Instead of adding new cluster options, we'd simply do auto replica management for a cluster if it has a REFRESH MV. We'd do this even if the cluster has other objects, i.e., we'd assume that any other objects are just in service of the REFRESH MVs. (For example, there can be several REFRESH MVs, in which case the user might want to have indexed views for common subexpressions of these MVs.)
The issue description says "While a replica is paused, its status is reported as paused in mz_cluster_replica_statuses", but I'm thinking to just add/remove a replica instead of creating new replica statuses. This would have the limitation that the user can't create more than 1 replicas (because we'd always create just 1 replica to perform a refresh), but this should be ok for now.
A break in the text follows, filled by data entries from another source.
-- ==== Sys2Proof/Certificates/Slice0/Obligations.lean ====
section
/-! DEFINITION. The statements for the provers, each from the numbered rules its docstring names. A free value (`Config.freeByte`,
`Config.freeWord`, `Config.freeCommand`) is never assumed to be anything in them. -/

open Sys2Proof Sys2Proof.Machine

/-! ## Command words (spec/30_encoding.md) -/

/-- R61 to R63: decoding the word of a well-formed command gives the command back, for every count the word can carry. -/
def Obligations.DecodeOfEncode : Prop :=
  ∀ i : Instr, i.wellFormed = true → decode (encode i) = .ok i

/-- R61 to R64: a word decodes to a well-formed command only, and only one word stands for each command. -/
def Obligations.DecodedCommandReencodes : Prop :=
  ∀ (w : Word) (i : Instr), decode w = .ok i → i.wellFormed = true ∧ encode i = w

/-- R63, R64: the decoder against the match and mask columns of the opcode map, word by word; `n` is bits 15:0 as they stand. A word
that matches none of the five patterns is illegal. -/
def Obligations.DecodeFollowsOpcodeMap : Prop :=
  ∀ w : Word,
    (w &&& 0xFFFF0000 = 0x01000000 → decode w = .ok (.derive (w &&& 0x0000FFFF).toNat)) ∧
    (w &&& 0xFFFFFFFF = 0x02000000 → decode w = .ok .encb) ∧
    (w &&& 0xFFFFFFFF = 0x03000000 → decode w = .ok .decb) ∧
    (w &&& 0xFFFF0000 = 0x04000000 → decode w = .ok (.ecbe (w &&& 0x0000FFFF).toNat)) ∧
    (w &&& 0xFFFF0000 = 0x05000000 → decode w = .ok (.ecbd (w &&& 0x0000FFFF).toNat)) ∧
    (w &&& 0xFFFF0000 ≠ 0x01000000 → w &&& 0xFFFFFFFF ≠ 0x02000000 → w &&& 0xFFFFFFFF ≠ 0x03000000 →
      w &&& 0xFFFF0000 ≠ 0x04000000 → w &&& 0xFFFF0000 ≠ 0x05000000 → ∃ e, decode w = .error e)

/-- R63: the five patterns are disjoint: a word that matches the patterns of two commands matches one row only, theirs. And the columns are
what the decoder follows: a word matches a command's pattern exactly if it decodes to a command of that row. -/
def Obligations.CommandPatternsDisjoint : Prop :=
  (∀ (w : Word) (i j : Instr), w &&& maskOf i = matchOf i → w &&& maskOf j = matchOf j → Instr.SameRow i j) ∧
  (∀ (w : Word) (i : Instr), w &&& maskOf i = matchOf i ↔ ∃ j : Instr, Instr.SameRow i j ∧ decode w = .ok j)

/-- Some words of R63 and of V10 (spec/95_test_vectors.md), one for each family and each way of being illegal. -/
def Obligations.SampleWordsDecode : Prop :=
  decode 0x01000008 = .ok (.derive 8) ∧ decode 0x02000000 = .ok .encb ∧ decode 0x03000000 = .ok .decb ∧
  decode 0x04000010 = .ok (.ecbe 16) ∧ decode 0x0500000f = .ok (.ecbd 15) ∧
  decode 0x02000001 = .error .countNotZero ∧ decode 0x00000000 = .error .undefinedOpcode ∧
  decode 0x04800010 = .error .reservedField
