-- ==== Sys2Proof/Tests/Slice0.lean ====
section
/-! SUPPORT. Small tests, each with its expected result from the spec's own words or vectors (spec/95_test_vectors.md), and a witness for
the hypotheses of every obligation that has some. -/

namespace Sys2Proof.Tests

open Sys2Proof Sys2Proof.Machine

/- One kernel evaluation at a time: side by side, the many evaluations below would each wait in a thread of their own. -/
set_option Elab.async false

/-! ## Helpers -/

/-- The next state, if there is one. -/
def after (o : Host.Outcome State Fault Refusal) : Option State :=
  match o with
  | .next t => some t
  | .fault _ => none
  | .refused _ => none

/-- A buffer holding these bytes from index 0 on. -/
def bytesFromZero (bytes : List Byte) : Memory := bytes.zipIdx.map (fun c => (c.2, c.1))

/-- The ASCII bytes `BLOWFISH` (V9). -/
def blowfish : List Byte := [0x42, 0x4c, 0x4f, 0x57, 0x46, 0x49, 0x53, 0x48]

/-- A schedule of zeros (V5.7). -/
def zeroSchedule : KeySchedule := State.reset.sched

/-- Idle with `INIT` as its schedule (V5.7: no DERIVE makes it). -/
def ready : State := { State.reset with sched := Config.initConstant, sv := true }

/-- Idle with a schedule and nothing but these events to come. -/
def readyFor (events : List Event) : State := { ready with events := events }

/-- The command in flight, with nothing but these events to come. -/
def inFlight (i : Instr) (events : List Event) : State :=
  { ready with cur := i, busy := true, sv := Instr.needsSchedule i, events := events }

/-- After reset, with nothing but these events to come. -/
def resetFor (events : List Event) : State := { State.reset with events := events }

/-! ## WellFormed: one ill-formed term for each check -/

theorem test_illFormed_derive : Instr.wellFormed (.derive 65536) = false := by decide
theorem test_illFormed_ecbe : Instr.wellFormed (.ecbe 65536) = false := by decide
theorem test_illFormed_ecbd : Instr.wellFormed (.ecbd 65536) = false := by decide
theorem test_wellFormed_largest : [Instr.derive 65535, .encb, .decb, .ecbe 65535, .ecbd 65535].all Instr.wellFormed = true := by
  decide

/-! ## Decode: words written out from the format and the opcode map (R61, R63): `OPC`, `RSV`, `N` -/

theorem test_decode_derive : decode 0b00000001_00000000_0000000000011010 = .ok (.derive 26) := by decide
theorem test_decode_encb : decode 0b00000010_00000000_0000000000000000 = .ok .encb := by decide
theorem test_decode_decb : decode 0b00000011_00000000_0000000000000000 = .ok .decb := by decide
theorem test_decode_ecbe : decode 0b00000100_00000000_0001000000000000 = .ok (.ecbe 4096) := by decide
theorem test_decode_ecbd : decode 0b00000101_00000000_1111111111111111 = .ok (.ecbd 65535) := by decide
/-- V10.8, V10.10, V10.23, V10.24, V10.26, V10.27. -/
theorem test_decode_illegal :
    [0x0200ffff, 0x03000008, 0xffffffff, 0x01010000, 0x02ff0000, 0x80000000].all
      (fun w => (decode w).toOption.isNone) = true := by decide
theorem test_encode_derive : encode (.derive 72) = 0x01000048 := by decide
theorem test_tableWord_ecbe : decodeTableWord 32 0x04000007 = some (.ecbe 7) := by decide
theorem test_tableWord_tooWide : decodeTableWord 40 0x02000000 = none := by decide

/-! ## The supplied constant, the block transform, the key schedule -/

/-- The checksum R39 gives for the 1042 words. -/
theorem test_init_sum :
    (Config.initPWords ++ Config.initS0Words ++ Config.initS1Words ++ Config.initS2Words ++ Config.initS3Words).foldl (· + ·) 0 =
      0x6bbf03ac := by decide +kernel

/-- V3.3: four different indices, each table its own byte. -/
theorem test_feistelF_byteOrder : feistelF Config.initConstant.s 0x01020304 = 0x3cedff8c := by decide +kernel
/-- V3.2: the last entry of every table. -/
theorem test_feistelF_lastEntries : feistelF Config.initConstant.s 0xffffffff = 0x452c2867 := by decide +kernel

/-- V5.7: `DEC(0, 0)` under the bare `INIT`. -/
theorem test_dec_init : dec Config.initConstant ⟨0, 0⟩ = ⟨0x3e6c275d, 0x20c8ab5a⟩ := by decide +kernel
/-- V5.7: sixteen exchanges and the exchange of `FINAL`. -/
theorem test_enc_zeroSchedule : enc zeroSchedule ⟨0x01234567, 0x89abcdef⟩ = ⟨0x89abcdef, 0x01234567⟩ := by decide +kernel

/-- V6.5: the position in the secret carries over from chunk to chunk. -/
theorem test_chunk_carriesOver :
    (List.range 6).map (chunk (keyStream { State.reset with keybuf := bytesFromZero [1, 2, 3, 4, 5] } 5)) =
      [0x01020304, 0x05010203, 0x04050102, 0x03040501, 0x02030405, 0x01020304] := by decide +kernel

/-- V7.2: the first two encryptions of step 3 for the secret `abc`, each on the output of the one before. -/
theorem test_replaceRoundKeys_chain :
    (((List.finRange 9).take 2).foldl replaceRoundKeys
      (startWorking Config.initConstant (keyStream { State.reset with keybuf := bytesFromZero [0x61, 0x62, 0x63] } 3))).run =
      ⟨0x0cbc0f04, 0x82420ba0⟩ := by decide +kernel

/-- V5.7 and R86: an encryption of step 4 on a running block of zero under the bare `INIT`, the two entries it replaces, and the
next, which it leaves. -/
theorem test_replaceTableWords_entries :
    ((replaceTableWords 0 ⟨Config.initConstant, ⟨0, 0⟩⟩ 0).sched.s[0].toList.take 3) = [0x706d9fcc, 0x1792d23a, 0x2ffd72db] := by
  decide +kernel

/-! ## One completion step of each command -/

/-- R80, R21: DERIVE ends with `SV` = 1 and KEYBUF as it was. -/
theorem test_derive_completes :
    (after (exec (.derive 3) { State.reset with keybuf := bytesFromZero [0x61, 0x62, 0x63], busy := true })).map
      (fun t => (t.sv, t.busy, t.result, t.keybuf.length)) = some (true, false, 0x00, 3) := by decide +kernel

/-- V5.7: ENCB of zeros under the bare `INIT`, the bytes in the order of R43. -/
theorem test_encb_bytes :
    (after (exec .encb { ready with ibuf := bytesFromZero (List.replicate 8 0x00) })).map (fun t => t.obuf) =
      some (bytesFromZero [0x70, 0x6d, 0x9f, 0xcc, 0x17, 0x92, 0xd2, 0x3a]) := by decide +kernel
The design and implementation effort for this simplified version would be several times less than the full version in the issue description, so I'd say it's worth it to first do this even if the code is partly thrown away later when implementing the full version.

Later, users can move over to the full version by creating a new cluster with the explicit cluster options, and moving their objects to that cluster. Edit: Or the explicit cluster options could just override the simple version, i.e., if there are explicit cluster options then the simple version wouldn't touch that cluster. And then users wouldn't even need to move objects, but they could just add the explicit options, once available.

What do you think?

benesch commented 5 months ago

I'm all for simplifying the MVP as much as possible, but what I want to avoid is accumulating product/UX debt that we can't remove later. In particular, I'm afraid of doing anything automatically without the user explicitly declaring their intent by typing AUTO somewhere. Automatically managing a cluster when it gets a materialized view on it with REFRESH EVERY feels very surprising to me, and a decision that we can't really undo later because users will have come to rely on that behavior.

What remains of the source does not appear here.